Source: Chart from @Sherlockwhales on X
ETF Holder Cost Basis: A Critical Psychological Level
Further supporting this bearish outlook, @Sherlockwhale highlights that the average cost basis for all US Spot Bitcoin ETF holders currently stands at approximately $87,830. This means that investors who have been accumulating Bitcoin through ETFs over the past two years are still holding substantial unrealized losses, as the current trading price remains below their initial investment. Consequently, the $87,000 to $88,000 range represents a significant psychological level for the market.
A return to this upper range could trigger a surge in selling pressure as ETF investors, many of whom have endured losses since Bitcoin’s all-time high in October 2025, may choose to liquidate their holdings to recoup past losses. This profit-taking could exacerbate the downward pressure on the price.
Short-Term Holder Cost Basis and Historical Patterns
The analysis extends to short-term holders, whose cost basis currently sits around $80,100. @Sherlockwhale points out a recurring pattern: whenever Bitcoin surpasses this level, it tends to form a local top, as short-term holders capitalize on the opportunity to exit the market with a profit. This pattern has played out twice previously, each time resulting in a sharp price decline. Therefore, another rally towards $80,000 could fuel another wave of selling and potentially lead to a similar pullback. This reinforces the idea that the current price action may be unsustainable.
Analyst Predicts BTC Crash to $40,000 – The Final Bottom?
Given the prevalence of underwater investors poised to sell at upper resistance levels, @Sherlockwhale strongly advises against purchasing BTC around $85,000, characterizing it as a potential bull trap. He predicts a potential price crash towards $40,000, which he believes could mark the final bottom before the start of a new, sustained bull trend. This represents a significant potential downside for investors who enter the market at current levels.
Optimal Buying Opportunity: Waiting for October
Instead of buying at the current inflated prices, the analyst recommends waiting until October before considering entering the market. He believes that prices during this timeframe will present the most favorable long-term buying opportunity for traders. This strategy emphasizes patience and disciplined investing, allowing investors to capitalize on a potential market correction and acquire Bitcoin at a more attractive valuation.
This prediction is based on the cyclical nature of the crypto market and the expectation of a deeper correction before the next major bull run. Waiting for October allows investors to avoid the potential pitfalls of buying into a temporary peak and positions them to benefit from a more sustainable upward trend.
Key Takeaway: The current Bitcoin rally may be a deceptive move, and investors should exercise caution. Waiting for a potential correction to the $40,000 level could offer a more advantageous entry point.
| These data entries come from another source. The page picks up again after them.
-- ==== Sys2Proof/Safety/Memory.lean ====
section
/-! DEFINITION. Vocabulary of the statements about memory ports, translation tables, the block cache and stage memory. -/

namespace Sys2Proof.Rule

open Machine

/-- A request is the one that an answer on a port names, and nothing waits for that port (15:R426). -/
structure Named (s : State) (n : Fin 16) (tag : BitVec 10) (write : Bool) (r : PortReq) : Prop where
  built   : (mpBuilt s).getLsbD n.val = true
  pending : r ∈ s.memp.out
  isIt    : r.port = n.val ∧ r.tag = tag ∧ r.write = write
  only    : ∀ x ∈ s.memp.out, x.port = n.val → x.tag = tag → x = r
  idle    : ∀ x ∈ s.memp.waiting, x.port ≠ n.val

/-- The memory ports without a request, and with the status of its unit as read (08:R233, R234). -/
def answered (m : Memp) (r : PortReq) (bad corrected : Bool) : Memp :=
  { m with
    out := m.out.erase r,
    ueUnits := (if bad then [r.unit] else []) ++ m.ueUnits.filter (· != r.unit),
    ceUnits := (if corrected then [r.unit] else []) ++ m.ceUnits.filter (· != r.unit) }

/-- The 8-byte word in memory at an address. -/
def wordAt (s : State) (pa : Nat) : Word := BitVec.ofNat 64 (leNat (Memory.gets s.mem pa 8))

/-- A table pointer that a walk can follow, to a table in memory (12:R338, R340). -/
def Follows (s : State) (p : Word) : Prop :=
  p.getLsbD 0 = true ∧ p.getLsbD 1 = false ∧ p.getLsbD 11 = false ∧ (p.extractLsb' 2 3).toNat < 4 ∧
  (region s (eBase p) = .ext ∨ region s (eBase p) = .stage)

/-- A leaf that maps at a level: valid, no reserved bit or code, its base aligned to the page (12:R337, R338). -/
def LeafAt (e : Word) (level : Nat) : Prop :=
  e.getLsbD 0 = true ∧ e.getLsbD 1 = true ∧ e.getLsbD 11 = false ∧ e.getLsbD 55 = false ∧ (e.extractLsb' 2 3).toNat ≤ 4 ∧
  1 ≤ level ∧ eBase e % 2 ^ (39 - 9 * level) = 0

/-- The tables lead, from a pointer at a level on, to a leaf at a level (12:R337 to R340). -/
inductive Leads (s : State) (va : Nat) : Nat → Word → Nat → Word → Prop where
  | leaf (l : Nat) (p e : Word) : l < 4 → Follows s p →
      wordAt s (eBase p + 8 * (va / 2 ^ (39 - 9 * l) % 512)) = e → LeafAt e l → Leads s va l p l e
  | down (l : Nat) (p e : Word) (k : Nat) (f : Word) : l < 3 → Follows s p →
      wordAt s (eBase p + 8 * (va / 2 ^ (39 - 9 * l) % 512)) = e → e.getLsbD 0 = true → e.getLsbD 1 = false →
      Leads s va (l + 1) e k f → Leads s va l p k f

/-- The block cache with the lines of a way gone, dirty ones written back; a bad line stays (12:R356, R357). -/
def Cleaned (s t : State) (w : Fin 16) : Prop :=
  (∀ l ∈ t.bc.lines, l.way = w → l.bad = true) ∧
  (∀ l ∈ s.bc.lines, l.way ≠ w → l ∈ t.bc.lines) ∧
  (∀ l ∈ s.bc.lines, l.way = w → l.dirty = true → l.bad = false →
    ∃ a b, a ∈ t.memp.out ++ t.memp.waiting ∧ b ∈ t.memp.out ++ t.memp.waiting ∧ a.unit = l.line * 2 ∧ b.unit = l.line * 2 + 1 ∧
      a.write = true ∧ b.write = true ∧ a.waiter = .writeBack ∧ b.waiter = .writeBack)

end Sys2Proof.Rule
end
BTC trading at $77,900 on the 1D chart | Source: BTCUSDT on Tradingview.com
Source: BTCUSDT on Tradingview.com
Disclaimer: This article is for informational purposes only and should not be considered financial advice. Cryptocurrency investments are inherently risky, and you should always conduct your own research and consult with a qualified financial advisor before making any investment decisions.